Question

Two sources S1 and S2, separated by 2.0 m, vibrate according to the equation y1 = 0.03 sin πt and y2 = 0.02 sin πt, where y1, y2 and t are in S.I. units. They send out waves of equal velocity 1.5 m/s. Calculate the amplitude of the resultant motion of the particle co-linear with S1 and S2 and located at a point :
(a) P1 to the right of S2
(b) P2 to the left of S1 and
(c) P3 in the middle of S1 and S2.

Answer 1

Wave source S1:  wave     y1 = 0.03 Sin πt  meters
       Source S2:  wave      y2 = 0.02 Sin πt   m

velocity of the waves = v = 1.5 m/s

Traveling/propagating wave equation :
      y1 = A Sin (ωt - k x) = A Sin ω(t - x/v)

     We deduce that ω = π rad.  so f = 1/2 Hz.  v = 1.5 m/s (given)
 
Case a)  both waves are propagating in +x direction:
     P1 is at x m from S1.  S1 is at x=0 m.

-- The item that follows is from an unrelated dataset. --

-- ==== Sys2Proof/Laws/State.lean ====
section
/-! SUPPORT. What each small update of State does to each field (true by rfl), and what recording an event leaves alone. -/

namespace Sys2Proof.Machine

    y1 = 0.03 Sin π{t - x/1.5}  m   = 0.03 Sin[πt - 2πx/3]  m
    y2 = 0.02 Sin [πt - π(x-2)/1.5]  m   = 0.02 Sin[πt - 2πx/3 + 4π/3]  m

=> y1+y2 = 0.01 Sin(πt-2πx/3)+0.02 {sin(πt-2πx/3) + Sin(πt-2πx/3+4π/3)  m
               = 0.01 Sin(πt-2πx/3)+0.02 *2 Sin(πt-2πx/3) Cos(2π/3)  m
               = - 0.01 Sin (πt - 2πx/3)   meters

case (b)  Both waves are traveling in -x direction.
     P1 is at x m from S1.  S1 is at x=0 m.

    y1 = 0.03 Sin π{t + x/1.5}  m   = 0.03 Sin[πt + 2πx/3]  m
    y2 = 0.02 Sin [πt + π(x+2)/1.5]  m   = 0.02 Sin[πt + 2πx/3 + 4π/3]  m

y1+y2 = 0.01 Sin(πt+2πx/3)+0.02 {sin(πt+2πx/3) + Sin(πt+2πx/3+4π/3)  m
          = 0.01 Sin(πt+2πx/3)+0.02 * 2 Sin(πt+2πx/3) Cos(2π/3)  m
          = - 0.01 Sin (πt + 2πx/3)     meters

Case c) y1 is traveling in +x direction & y2 is traveling in -x direction.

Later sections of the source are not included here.